Before the recent elections, the political front that the Solidarity Party had set up with the right-wing parties underwent yet another split. That proved fatal for the anti-communist front. The Freedom Union, a front led by Bronislav Gerimek, managed to win only 3 per cent of the votes, which left it unrepresented in Parliament. Other parties that did reasonably well were the Centre-Left Civic Union and the Peasants Party, which won 13 and 10 per cent of the votes respectively.

Before the elections, the SLD was expected to win a comfortable majority in Parliament. However, voter apathy caused a low turnout on September 23 with only 46 per cent of Poles casting their votes. Pollsters had predicted a 52 per cent share of the votes for the Centre-Left. But eventually the SLD found itself short of an outright majority; it is now trying to form an alliance with either of the two Centre-Left Opposition parties.
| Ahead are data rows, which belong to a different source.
-- ==== Sys2Proof/Machine/Translate.lean ====
section
/-! DEFINITION. Addresses: flat and bank window (R164, R309), the radix table (R310 to R313), the translation caches, and
SCRATCH64 (R366). -/

namespace Sys2Proof.Machine

/-- What an access needs of a leaf (R311). -/
inductive Need where
  | load | store | atomic | fetch
deriving DecidableEq, Repr

/-- What a walk finds. -/
inductive Walk where
  | ok (leaf : Word) (shift : Nat)
  | miss (badpte : Bool)
  | uncorr
deriving DecidableEq, Repr

/-- What an access meets at an address. -/
inductive Xl where
  | ok (key : Nat)
  | miss (badpte : Bool)
  | fault (c : FaultCode)
deriving DecidableEq, Repr

def pteV (e : Word) : Bool := bit e 63
def pteKind (e : Word) : Nat := bits e 62 61
def ptePa (e : Word) : Nat := bits e 54 12 * 4096

/-- A leaf permits an access (R311). -/
def leafAllows (e : Word) : Need → Bool
  | .load => bit e 60
  | .store => bit e 59
  | .atomic => bit e 60 && bit e 59
  | .fetch => bit e 58

/-- An entry of a level is malformed, apart from the group rule of 64 KiB leaves (R312). -/
def malformed (chip level : Nat) (e : Word) : Bool :=
  bits e 56 55 != 0 || (bit e 57 && bit e 59) ||
  match pteKind e with
  | 0 => level == 4 || bits e 60 57 != 0 || ptePa e / 2 ^ 42 != chip
  | 1 => level != 4
  | 2 => level != 4 || ptePa e % 2 ^ 16 != 0
  | _ => level != 3 || ptePa e % 2 ^ 21 != 0

/-- The 16 entries of a 64 KiB leaf's group all carry V = 1, KIND 2 and equal bits [54:16] (R312). -/
def groupOk (s : State) (table idx : Nat) (e : Word) : Bool :=
  (List.range 16).all fun i =>
    let f := BitVec.ofNat 64 (s.home (s.ownerKey (table + 8 * (idx / 16 * 16 + i))) 8)
    pteV f && pteKind f == 2 && bits f 54 16 == bits e 54 16

/-- The walk from a level's table on (R310), which is read at its pages' owners (R331); levels left are counted down. -/
def walkGo (s : State) (va : Nat) : Nat → Nat → Nat → Walk
  | 0, _, _ => .miss false
  | n + 1, level, table =>
    let idx := match level with
      | 1 => va / 2 ^ 39 % 2 ^ 18
      | 2 => va / 2 ^ 30 % 512
      | 3 => va / 2 ^ 21 % 512
      | _ => va / 2 ^ 12 % 512
    let a := table + 8 * idx
    if !s.keyOk a || s.poisoned (s.ownerKey a) 8 then .uncorr
    else
      let e := BitVec.ofNat 64 (s.home (s.ownerKey a) 8)
      if !pteV e then .miss false
      else if malformed s.chip level e then .miss true
      else match pteKind e with
        | 0 => walkGo s va n (level + 1) (ptePa e)
        | 1 => .ok e 12
        | 2 => if groupOk s table idx e then .ok e 16 else .miss true
        | _ => .ok e 21

/-- The translation that a pavilion's cache holds (R313). -/
def State.cached (s : State) (pav task va : Nat) : Option (Word × Nat) :=
  (s.tlb.find? fun e => e.pav == pav && e.task == task && va / 2 ^ e.shift == e.vpage).map fun e => (e.leaf, e.shift)

/-- A page of a task whose side-log entries stand to be replayed: no party reads it before they are (R323). -/
def State.pageLogged (s : State) (task va : Nat) : Bool := s.sideLog.any fun e => e.task == task && e.line.va.toNat / 4096 == va / 4096

/-- The translation of a flat address for a party of a pavilion: the cached entry, or a walk (R313), which finds nothing while the
page's side-log entries wait; their replay alone walks past that (R314, R323). -/
def State.walk (s : State) (pav task va : Nat) (replay : Bool := false) : Walk :=
  match s.cached pav task va with
  | some (e, sh) => .ok e sh
  | none => match walkGo s va 4 1 (s.task task).desc.root with
    | .ok e sh => if !replay && s.pageLogged task va then .miss false else .ok e sh
    | w => w

/-- A valid entry is cached; a miss is not (R313). -/
def State.cache (s : State) (pav task va : Nat) : State :=
  match s.cached pav task va with
  | some _ => s
  | none => match s.walk pav task va with
    | .ok e sh => { s with tlb := s.tlb ++ [⟨pav, task, va / 2 ^ sh, sh, e⟩] }
    | _ => s

/-- A flat address through the task's table: the physical address, a miss, or the fault (R167, R306, R311). -/
def State.flat (s : State) (pav task va : Nat) (need : Need) (replay : Bool := false) : Xl :=
  match s.walk pav task va replay with
  | .ok e sh =>
    if leafAllows e need then .ok (ptePa e + va % 2 ^ sh) else .fault .protect
  | .miss b => .miss b
  | .uncorr => .fault .uncorr

/-! ### Bank windows (R164) -/

/-- A bank window address, decoded: physical pavilion, FE and offset; none when it is refused with F_PROTECT. -/
def State.bankWindow (s : State) (task pav : Nat) (a : Word) : Option (Nat × Nat × Nat) :=
  if bits a 63 56 = 0xFF ∧ bits a 51 24 = 0 then
    match bits a 55 52 with
    | 0 => if bits a 23 20 = 0 then some (pav, bits a 19 16, bits a 15 0) else none
    | 1 => some ((s.task task).mate pav (bits a 23 20), bits a 19 16, bits a 15 0)
    | _ => none
  else none

def isWindow (a : Word) : Bool := bits a 63 56 == 0xFF
def isFlat (a : Word) : Bool := bits a 63 57 == 0

/-- A KIND 1 address that names the strand's own pavilion acts as the KIND 0 address of the same byte (R164). -/
def State.asOwn (s : State) (task pav : Nat) (a : Word) : Word :=
  match s.bankWindow task pav a with
  | some (p, fe, off) => if p = pav then 0xFF00000000000000#64 + BitVec.ofNat 64 (fe * 65536 + off) else a
  | none => a

/-- Bytes of a bank that the task has given a purpose (R366): the scratch bytes, a buffer that a descriptor of one of its
strands is attached to, a ring that one of its strands defined, or the segment of a store of one of its domains. -/
def State.purposed (s : State) (task pav fe off n : Nat) : Bool :=
  off + n ≤ 64 * (s.task task).desc.scratch
  || (s.strands.any fun t => t.task == task && t.bufs.any fun b =>
        match s.buffers.find b.2 with
        | some r => r.pav == pav && r.fe == fe && r.base ≤ off && off + n ≤ r.base + r.size * r.count
        | none => false)
  || (s.rings.any fun r => r.owner == task && r.pav == pav && r.fe == fe && r.base ≤ off && off + n ≤ r.base + 2 ^ r.log2)
  || (s.stores.any fun r => r.owner.isNone && r.task == task && r.chip == s.chip && r.pav == pav && r.fe == fe && r.base ≤ off && off + n ≤ r.base + r.cap * r.geom.e)

/-- An address of a strand's load, store, atomic or reduction: its key, a miss, or the fault (R164, R309, R366). -/
def State.access (s : State) (t : Strand) (a : Word) (n : Nat) (need : Need) : Xl :=
  if isWindow a then
    match s.bankWindow t.task t.pav a with
    | none => .fault .protect
    | some (p, fe, off) => if s.purposed t.task p fe off n then .ok (bankKey p fe + off) else .fault .resource
  else if isFlat a then s.flat t.pav t.task a.toNat need
  else .fault .protect

/-- The check of an address at fire, before translation (R164, R366). -/
def State.fireCheck (s : State) (t : Strand) (a : Word) (n : Nat) : Option FaultCode :=
  if isWindow a then
    match s.bankWindow t.task t.pav a with
    | none => some .protect
    | some (p, fe, off) => if s.purposed t.task p fe off n then none else some .resource
  else if isFlat a then none
  else some .protect

/-- A store's translation at fire: only an entry that the cache then holds is consulted (R168). -/
def State.storeCheck (s : State) (t : Strand) (a : Word) (n : Nat) : Option FaultCode :=
  match s.fireCheck t a n with
  | some c => some c
  | none =>
    if isWindow a then none
    else match s.cached t.pav t.task a.toNat with
      | some (e, _) => if bit e 59 then none else some .protect
      | none => none

end Sys2Proof.Machine
end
A disconcerting feature of the electoral outcome is that some extreme-Right and xenophobic parties such as the Law and Justice Party, the League of Polish Families and the Self Defence Party, won a sizable chunk of votes - each of these got more votes than the Solidarity Party. These parties, supported by sections of the Catholic Church, are against Poland joining the E.U., and they claim that such a decision would sound the death-knell for the country's rural economy and its traditional way of life. The Peasants Party and the Self Defence Parties have the influential farmers' lobby behind them. Only about half the population of Poland is said to be in favour of the country joining the E.U.

Polish farmers had managed to avoid collectivisation under socialism. The majority of the farmers are small landholders. More than half of the two million farms consist of less than five hectares each and farming is labour-intensive. The government wants to undertake reforms in the agricultural sector in order to increase productivity and put the country on an equal footing with other E.U. members. Farmers fear that they will end up joining the growing ranks of the unemployed if Poland becomes a full-fledged E.U. member. Under the Solidarity-led coalition, unemployment rose to 18 per cent, and economic growth is predicted to be around 2 per cent this year. A deficit of $ 5 billion is projected in the coming budget.
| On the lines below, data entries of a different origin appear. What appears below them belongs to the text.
/-- Where an instruction fires: its strand and slot, the strand and its block as they stand, and the slot's operands. -/
structure Ctx where
  k : Nat
  j : Nat
  t : Strand
  b : BlockRun
  o : Slot

/-- The context of a slot. -/
def State.ctxAt (s : State) (k j : Nat) : Option Ctx :=
  match s.strand k with
  | none => none
  | some t => match t.block with
    | none => none
    | some b => match b.slots[j]? with
      | none => none
      | some o => some ⟨k, j, t, b, o⟩

/-- The context of the slot that issues. -/
def State.ctx (s : State) : Option Ctx := s.ctxAt s.cur.strand s.cur.slot

/-- The state with strand k's block changed. -/
def State.modBlock (s : State) (k : Nat) (f : BlockRun → BlockRun) : State :=
  s.modStrand k fun t => match t.block with
    | some b => { t with block := some (f b) }
    | none => t

def BlockRun.setStatus (b : BlockRun) (j : Nat) (st : SlotStatus) : BlockRun :=
  { b with slots := b.slots.set j { (b.slots[j]?).getD {} with status := st } }

def State.setStatus (s : State) (k j : Nat) (st : SlotStatus) : State := s.modBlock k fun b => b.setStatus j st

/-- A slot's instruction has fired, and its answer comes by an event. -/
def State.setSent (s : State) (k j : Nat) : State :=
  s.modBlock k fun b => { b with slots := b.slots.set j { (b.slots[j]?).getD {} with status := .sent, fired := true } }

/-- An instruction of the block has fired and waits: for its effect, or for its answer. -/
def BlockRun.awaits (b : BlockRun) : Bool := b.slots.any fun o => o.status == .waiting || o.status == .sent

/-- A strand whose block engine has fired an instruction runs, and is BLOCKED while its block needs something that is still to come
(R10). -/
def Strand.settled (t : Strand) : Strand := { t with state := if t.block.any BlockRun.awaits then .blocked else .running }

def State.settle (s : State) (k : Nat) : State := s.modStrand k Strand.settled

/-- The word is a MERGE (R236). -/
def isMergeWord (w : Word32) : Bool := w.toNat / 2 ^ 26 == 0x36 && w.toNat / 2 ^ 18 % 64 == 1

/-- The word is a MERGE that its predicate does not suppress, and a value stands on its other input already: a second value
for one tag (R236). -/
def mergeDup (w : Word32) (o : Slot) (other : Option Token) (tok : Token) : Bool :=
  let val (t : Option Token) : Bool := match t with
    | some (.value _) => true
    | _ => false
  let wrong : Bool := match w.toNat / 2 ^ 24 % 4, o.p with
    | 1, some (.value v) => !bit v 0
    | 2, some (.value v) => bit v 0
    | _, _ => false
  isMergeWord w && val (some tok) && val other && !wrong

/-- A cancelling token keeps the slot's instruction from firing: any, and for a MERGE one on its predicate or one on each input (R235,
R236). -/
def Slot.offBy (o : Slot) (w : Word32) : Bool :=
  if isMergeWord w then o.p == some .cancel || (o.l == some .cancel && o.r == some .cancel) else o.cancelled

/-- A token put on an operand of a consumer; none when a token stands there already, or when both inputs of a MERGE have
delivered values (R18, R236). A consumer that was cancelled drops it (R235). -/
def BlockRun.put (b : BlockRun) (tg : Target) (tok : Token) : Option BlockRun :=
  match tg with
  | .none => some b
  | .left c =>
    let o := (b.slots[c.toNat]?).getD {}
    let w := (b.words[c.toNat]?).getD 0
    if mergeDup w o o.r tok then none
    else if o.l.isNone then some { b with slots := b.slots.set c.toNat { o with l := some tok } }
    else if o.offBy w then some b else none
  | .right c =>
    let o := (b.slots[c.toNat]?).getD {}
    let w := (b.words[c.toNat]?).getD 0
    if mergeDup w o o.l tok then none
    else if o.r.isNone then some { b with slots := b.slots.set c.toNat { o with r := some tok } }
    else if o.offBy w then some b else none
  | .pred c =>
    let o := (b.slots[c.toNat]?).getD {}
    if o.p.isNone then some { b with slots := b.slots.set c.toNat { o with p := some tok } }
    else if o.offBy ((b.words[c.toNat]?).getD 0) then some b else none

/-- A fault recorded against a boundary block: the one of the lowest slot is kept (R40). -/
def BlockRun.note (b : BlockRun) (f : RaisedFault) : BlockRun :=
  match b.bfault with
  | none => { b with bfault := some f }
  | some g => if f.slot < g.slot then { b with bfault := some f } else b

/-- A fault of a block: before its boundary instruction is performed it is taken; afterwards it is recorded (R40, R139). -/
def State.blockFault (s : State) (k : Nat) (f : RaisedFault) : State :=
  match s.strand k with
  | none => s
  | some t => match t.block with
    | none => s.takeFault k f
    | some b => if b.performed then s.modBlock k fun b => b.note f else s.takeFault k f

/-- A token sent to a target of strand k's block; a second token on an operand raises F_ILLEGAL, DUP_OPERAND (R18). -/
def State.deliver (s : State) (k : Nat) (tg : Target) (tok : Option Token) : State :=
  match tok with
  | none => s
  | some tok =>
    match s.strand k with
    | none => s
    | some t => match t.block with
      | none => s
      | some b => match b.put tg tok with
        | some b' => s.setStrand k { t with block := some b' }
        | none => s.blockFault k ⟨{ code := .illegal, sub := 1 }, b.addr, tg.slot⟩

/-- A result sent to both targets. -/
def State.deliver2 (s : State) (k : Nat) (a b : Target) (x y : Option Token) : State :=
  (s.deliver k a x).deliver k b y

/-- What an instruction does when it completes without its effect (suppressed, cancelled or null): a store or a write is
resolved all the same (R134). -/
abbrev Resolve := Ctx → State → State

/-- Nothing to resolve. -/
def noResolve : Resolve := fun _ s => s

/-- The targets of a word that parse. -/
def wordTargets (w : Word32) : List Target := (targetBits w).filterMap fun b => match Target.parse b with
  | some .none => none
  | t => t

/-- The left operand of a resident block's conversion slot (R130). -/
def BlockRun.convSlot (b : BlockRun) : Target := .left (BitVec.ofNat 6 (b.ext.toNat / 2 ^ 25))

/-- Slots that have fired and that lie on a token's further way fire again for it: the operand on which it arrives is free, the others
stand. The fuel bounds the targets visited: 64 slots with two each. -/
def BlockRun.rearm : Nat → List Target → BlockRun → BlockRun
  | n + 1, tg :: rest, b =>
    let o := (b.slots[tg.slot]?).getD {}
    if o.status == .done then
      let o : Slot := { o with status := .idle, fired := false }
      let o : Slot := match tg with
        | .left _ => { o with l := none }
        | .right _ => { o with r := none }
        | .pred _ => { o with p := none }
        | .none => o
      BlockRun.rearm n (wordTargets ((b.words[tg.slot]?).getD 0) ++ rest) { b with slots := b.slots.set tg.slot o }
    else BlockRun.rearm n rest b
  | _, _, b => b

/-- The block once a tile token of slot j has left it for the conversion slot (R237): that operand is empty and takes one more token. On a
second mismatch the conversion slot has fired already: it fires again, and with it what its result meets (log 99). -/
def BlockRun.divert (b : BlockRun) (j : Nat) (o : Slot) (left : Bool) : BlockRun :=
  let o : Slot := if left then { o with l := none, status := .idle, diverted := true } else { o with r := none, status := .idle, diverted := true }
  { b with slots := b.slots.set j o }.rearm 192 [b.convSlot]

/-- The effect of an instruction that fires, applied. PERF 4 counts it once, whether its answer comes at once or by an event (R272). In
a block whose boundary instruction has been performed a miss counts as a fault at fire (R40; log 61). -/
def applyEff (c : Ctx) (a b : Target) (res : Resolve) (e : Eff) (s : State) : State :=
  let late (f : FaultInfo) : State :=
    (((res c (s.setStatus c.k c.j .done)).modBlock c.k fun b => b.note ⟨f, c.b.addr, c.j⟩).settle c.k).deliver2 c.k a b
      (some .null) (some .null)
  let count (s : State) : State := s.addPerf c.t.pav 4 (if c.o.fired then 0 else 1)
  match e with
  | .ok s' x y => (count ((s'.setStatus c.k c.j .done).settle c.k)).deliver2 c.k a b x y
  | .wait => (s.setStatus c.k c.j .waiting).settle c.k
  | .sent s' => count ((s'.setSent c.k c.j).settle c.k)
  | .fault f => if c.b.performed then late f else s.takeFault c.k ⟨f, c.b.addr, c.j⟩
  | .park va bad =>
    if c.b.performed then late { code := .xlateLoad, sub := if bad then 10 else 0, addr := va }
    else s.parkPage c.k va bad c.b.addr c.j
  | .parkEngine e addr bad =>
    if c.b.performed then (s.setStatus c.k c.j .waiting).settle c.k
    else s.parkEngine c.k e addr bad c.b.addr c.j
  | .divert left tok =>
    (s.modBlock c.k fun b => b.divert c.j c.o left).deliver c.k c.b.convSlot (some (.value tok))

/-- The answer to an instruction that was sent elsewhere: an event that must wait there is held, in its order of arrival, and its slot
stays as it is. -/
def answerEff (c : Ctx) (a b : Target) (ev : Instr) (e : Eff) (s : State) : State :=
  match e with
  | .wait => s.hold ev
  | _ => applyEff c a b noResolve e s

/-- An instruction at the slot that issues, from the gate to its effect; a slot that may not fire stays as it is. -/
def fire (p : Pred) (u : Uses) (early : Bool) (a b : Target) (res : Resolve)
    (f : Ctx → State → Word → Word → Word → Eff) (s : State) : State :=
  match s.ctx with
  | none => s
  | some c =>
    match gate p u early c.o with
    | .notReady => s
    | .suppress => res c (s.setStatus c.k c.j .done)
    | .cancel => (res c (s.setStatus c.k c.j .done)).deliver2 c.k a b (some .cancel) (some .cancel)
    | .null => (res c (s.setStatus c.k c.j .done)).deliver2 c.k a b (some .null) (some .null)
    | .go l r t => applyEff c a b res (if c.o.bad then .fault { code := .uncorr } else f c s l r t) s

/-- The outcome of an instruction: these meanings always answer a next state. -/
abbrev Out := Host.Outcome State Fault Refusal

/-- What an event leads to at a unit that operates: in SAFE, and without supply, only the guard and the management link do (R410). -/
def State.powered (s : State) (r : State) : Out := .next (if s.dark then s else r)

/-- One value to both targets. -/
def Eff.val (s : State) (v : Word) : Eff := .ok s (some (.value v)) (some (.value v))

/-- A boolean as a token's value (R138). -/
def boolWord (b : Bool) : Word := if b then 1 else 0

/-- An instruction that computes one value from its operands and changes nothing else. -/
def fireVal (p : Pred) (u : Uses) (a b : Target) (f : Word → Word → Word → Word) (s : State) : Out :=
  .next (fire p u false a b noResolve (fun _ s l r t => .val s (f l r t)) s)

/-- The form of one operand. -/
def value1 (p : Pred) (a b : Target) (f : Word → Word) (s : State) : Out := fireVal p .left a b (fun l _ _ => f l) s

/-- The form of two operands. -/
def value2 (p : Pred) (a b : Target) (f : Word → Word → Word) (s : State) : Out :=
  fireVal p .both a b (fun l r _ => f l r) s

/-- The ternary form. -/
def value3 (a b : Target) (f : Word → Word → Word → Word) (s : State) : Out := fireVal .always .three a b f s

/-- An instruction that answers through its context. -/
def fireEff (p : Pred) (u : Uses) (a b : Target) (f : Ctx → State → Word → Word → Word → Eff) (s : State) : Out :=
  .next (fire p u false a b noResolve f s)

/-- The strand's region, running or publishing, holds lines of the store pool (R33); those of its queued publishes belong to no region
that can be discarded. -/
def Strand.poolHolder (t : Strand) : Bool :=
  t.kind == .ordinary && (!t.region.store.isEmpty || t.pub.any fun p => !p.lines.isEmpty)

/-- Lines of the store pool that a strand holds: its region's, and those that its publishes have still to perform (R33, R34). -/
def Strand.heldLines (t : Strand) : Nat :=
  t.region.store.length + (t.pub.toList ++ t.queue).foldl (fun n p => n + p.lines.length) 0

/-- Lines of the store pool that a pavilion's strands hold (R33). -/
def State.poolLines (s : State) (pav : Nat) : Nat :=
  (s.strands.filter fun t => t.pav == pav && t.kind == .ordinary && t.state != .waiting).foldl (fun n t => n + t.heldLines) 0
The SLD led by Miller has also been strongly in favour of Poland joining the E.U. Miller is now a strong supporter of the free market and the NATO military alliance, of which Poland is a part. To underline his continuing support for these policies, Miller has appointed people who have gained the confidence of Washington and Brussels to key posts in his Cabinet. Marek Belka, the new Finance Minister, is a favourite of Western financial institutions.
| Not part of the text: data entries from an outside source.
-- ==== Sys2Proof/Config.lean ====
section
/-! DEFINITION. What the spec leaves to the implementation or to timing. Every constant here is opaque: nothing in
Lean can evaluate it, so a statement about the model holds whatever it is. Each is applied to a plain counter of the
state (State.ticks) or to the operands it depends on. Log entries 6, 8 and 14. -/

namespace Sys2Proof.Config

/-- A cycle count that the spec leaves to timing: PERF counters 0 and 5 (R272), the cycles inside a refresh
window (R199, R303), the cycles a task has run (R357). Log 6. -/
opaque freeCycles : Nat → BitVec 64

/-- The pavilion in which the scheduler places a strand, among those the rules allow (R281). Log 8. -/
opaque freeChoice : Nat → Nat

/-- The order of events that the spec leaves to timing, and whether a span of time that an event waits for has passed. Log 15. -/
opaque freeTurn : Nat → Nat

/-- A value that the spec does not state, such as an element of a race between two unordered instructions. Log 6. -/
opaque freeWord : Nat → BitVec 64

/-- R413: the boot ROM accepts the stage-1 image only when its HSS signature (RFC 8554) verifies under Ghedor's
firmware key, which stands in the ROM and in no file of the spec. Log 14. -/
opaque romAccepts : List Byte → Bool

/-- R415, R418: the 3,604-byte HSS signature with one-time index `q`, under a private seed that only the ROM's
signing context reads. Log 14. -/
opaque hssSign : Nat → List Byte → List Byte

/-- R415: a byte of the device's public key, which reads at DEVID and stands in no file of the spec. Log 14. -/
opaque deviceKey : Nat → BitVec 8

/-- R409: whether the Lodge's I/O translation, which the runtime programs, admits a root-port request to an
address. Log 13. -/
opaque ioTranslates : Nat → Nat → Bool

/-- What a store on a peer answers to a query: for each candidate its score, CTR, VALUE, ATTR, whether LIFE is not 0,
and the words of VEC. No state of a peer is held. Log 10. -/
opaque peerAnswer : Nat → List (Nat × Nat × BitVec 64 × Nat × Bool × List (BitVec 8))

/-- Whether a peer takes a store at a pavilion and FE of its own: it refuses when it has harvested the pavilion, or when other chips'
stores fill the FE's registers (R245, R350, R369). Log 10. -/
opaque peerTakes : Nat → Nat → Nat → Nat → Bool

end Sys2Proof.Config
end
The new Foreign Minister, Wlodzimierz Cimosszewicz, is expected to guide Poland into full membership of the E.U. But before that the new government will have to build a stable coalition. The anti-E.U. parties will also make a last-ditch attempt to keep the country out of the E.U. The issue had become a hot potato during the elections. One of the likely coalition partners of the Democratic Left is the Peasants Party, which is not too favourably disposed towards Poland being a part of the E.U.

Miller's priority is to accelerate Poland's entry into the E.U., a goal he shares with the former Solidarity-led government. The new Prime Minister will have to chart his course with political astuteness as Poland is going through one of its worst economic crises since non-Communists took power in 1990. In order to balance the budget, Miller may have to launch an austerity drive immediately. He is also under pressure from the E.U. to hasten the pace of privatisation. Until last year, state-owned firms accounted for one-third of the sales of industrial goods and employed one-third of the industrial workers in the country. Last year the government estimated that there were 170,000 excess workers. The E.U. wants Miller to end state subsidies to public sector companies and make retrenchment of labour easier.

Miller, a former member of the Polish Communist Party's Politburo, will now have to prove that he is truly a believer in the free market economy.